|
With spam, spyware, identity theft (phishing), hacking (the unethical kind), viruses and trojans becoming more and more prevalent on the Internet, folks who want to run more than one computer in their home have to really consider the security benefits of edge devices. Edge devices are computers (either dedicated or appliances) designed to sit between your DSL or Cable modem and your internal network. Edge devices act as a first line of defense, protecting home computers and servers from intrusion and infection. Untangle has released version 4.1 of their amazing firewall distro for edge devices and we have been using it here in the lab for several weeks. What you will see will amaze you. |
{mosimage} |
Product: Untangle XD Server + Untangle Platform
Author: Carlos Echenique
Category: Firewall distro/Edge Device
Reviewed on: January 21, 2007
Product cost: See article
Manufacturer: Untangle (formerly Metavize)
Spelling and Grammatical editor: Paul Mercer
Introduction
Even with the launch of Windows Vista and its attendant security improvements, using the built-in firewall and the NAT (Network Address Translation) firewall built-in to the modem is not enough, especially if you are running a home (or small office) network. One can purchase security suites from various manufacturers (Trend, Symantec, CA to name a few) to add layers of security to your home systems. However, these solutions steal more and more cycles from your CPU, degrading performance in the name of security. At the rate things are going, you will need a quad-core machine to read your e-mail because of all of the security layers/protections/encryptions that you will have to dynamically use in day-to-day operation.
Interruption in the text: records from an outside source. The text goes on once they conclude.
@[simp] theorem Dev.dropBursts_setup (d : Dev) (op : InternalOp) : (d.dropBursts op).setup = d.setup := rfl
@[simp] theorem Dev.dropBursts_report (d : Dev) (op : InternalOp) : (d.dropBursts op).report = d.report := rfl
@[simp] theorem Dev.dropBursts_fill (d : Dev) (op : InternalOp) : (d.dropBursts op).fill = d.fill := rfl
@[simp] theorem Dev.dropBursts_track (d : Dev) (op : InternalOp) : (d.dropBursts op).track = d.track := rfl
@[simp] theorem Dev.dropBursts_pocket (d : Dev) (op : InternalOp) : (d.dropBursts op).pocket = d.pocket := rfl
@[simp] theorem Dev.dropBursts_weigh (d : Dev) (op : InternalOp) : (d.dropBursts op).weigh = d.weigh := rfl
@[simp] theorem Dev.dropBursts_code (d : Dev) (op : InternalOp) : (d.dropBursts op).code = d.code := rfl
@[simp] theorem Dev.dropBursts_valve (d : Dev) (op : InternalOp) : (d.dropBursts op).valve = d.valve := rfl
@[simp] theorem Dev.dropBursts_order (d : Dev) (op : InternalOp) : (d.dropBursts op).order = d.order := rfl
@[simp] theorem Dev.dropBursts_draws (d : Dev) (op : InternalOp) : (d.dropBursts op).draws = d.draws := rfl

@[simp] theorem Dev.setWeigh_weigh (d : Dev) (w : WeighUnit) : (d.setWeigh w).weigh = w := rfl
@[simp] theorem Dev.setCode_code (d : Dev) (c : CodeUnit) : (d.setCode c).code = c := rfl
@[simp] theorem Dev.setPocket_pocket (d : Dev) (u : PocketUnit) : (d.setPocket u).pocket = u := rfl
@[simp] theorem Dev.setFillList_fill' (d : Dev) (l : List CanRecord) : (d.setFillList l).track.fill = l := rfl
@[simp] theorem Dev.setFillList_free (d : Dev) (l : List CanRecord) :
    (d.setFillList l).track.free = d.track.free := rfl
@[simp] theorem Dev.setFillList_suspects (d : Dev) (l : List CanRecord) :
    (d.setFillList l).track.suspects = d.track.suspects := rfl

/-! ### Reading back what was set -/

@[simp] theorem Dev.entry_setEntry (d : Dev) (p : Word) (e : Entry) : (d.setEntry p e).entry p = e := by
  simp [Dev.entry, Dev.setEntry, Vector.get_eq_getElem]

theorem Dev.entry_setEntry_ne (d : Dev) {p q : Word} (e : Entry) (h : ringIx q ≠ ringIx p) :
    (d.setEntry p e).entry q = d.entry q := by
  have : (ringIx p).val ≠ (ringIx q).val := fun x => h (Fin.ext x.symm)
  simp [Dev.entry, Dev.setEntry, Vector.get_eq_getElem, this]

@[simp] theorem Dev.valveRec_setValve (d : Dev) (v : Fin 64) (r : ValveRec) :
    (d.setValve v r).valveRec v = r := by
  simp [Dev.valveRec, Dev.setValve, Vector.get_eq_getElem]

theorem Dev.valveRec_setValve_ne (d : Dev) {v w : Fin 64} (r : ValveRec) (h : w ≠ v) :
    (d.setValve v r).valveRec w = d.valveRec w := by
  have : v.val ≠ w.val := fun x => h (Fin.ext x.symm)
  simp [Dev.valveRec, Dev.setValve, Vector.get_eq_getElem, this]

@[simp] theorem Dev.slot_setSlot (d : Dev) (k : Fin 4) (r : RecipeSlot) : (d.setSlot k r).slot k = r := by
  simp [Dev.slot, Dev.setSlot, Vector.get_eq_getElem]

theorem Dev.slot_setSlot_ne (d : Dev) {k j : Fin 4} (r : RecipeSlot) (h : j ≠ k) :
    (d.setSlot k r).slot j = d.slot j := by
  have : k.val ≠ j.val := fun x => h (Fin.ext x.symm)
  simp [Dev.slot, Dev.setSlot, Vector.get_eq_getElem, this]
This is where edge devices make sense. By placing these security checkpoints in between the router/modem and the network, you force all data entering and leaving your network to be scrutinized and checked. Linux afficionados have long enjoyed this ability but had to endure the complexity of administering complex firewall rules and the arcana of trying to mix together various security technologies. Windows firewall offerings for edge devices can be very expensive (Microsoft's ISA Server 2006 Standard lists for over $2,000 USD) and lack features compared to their Linux bretheren.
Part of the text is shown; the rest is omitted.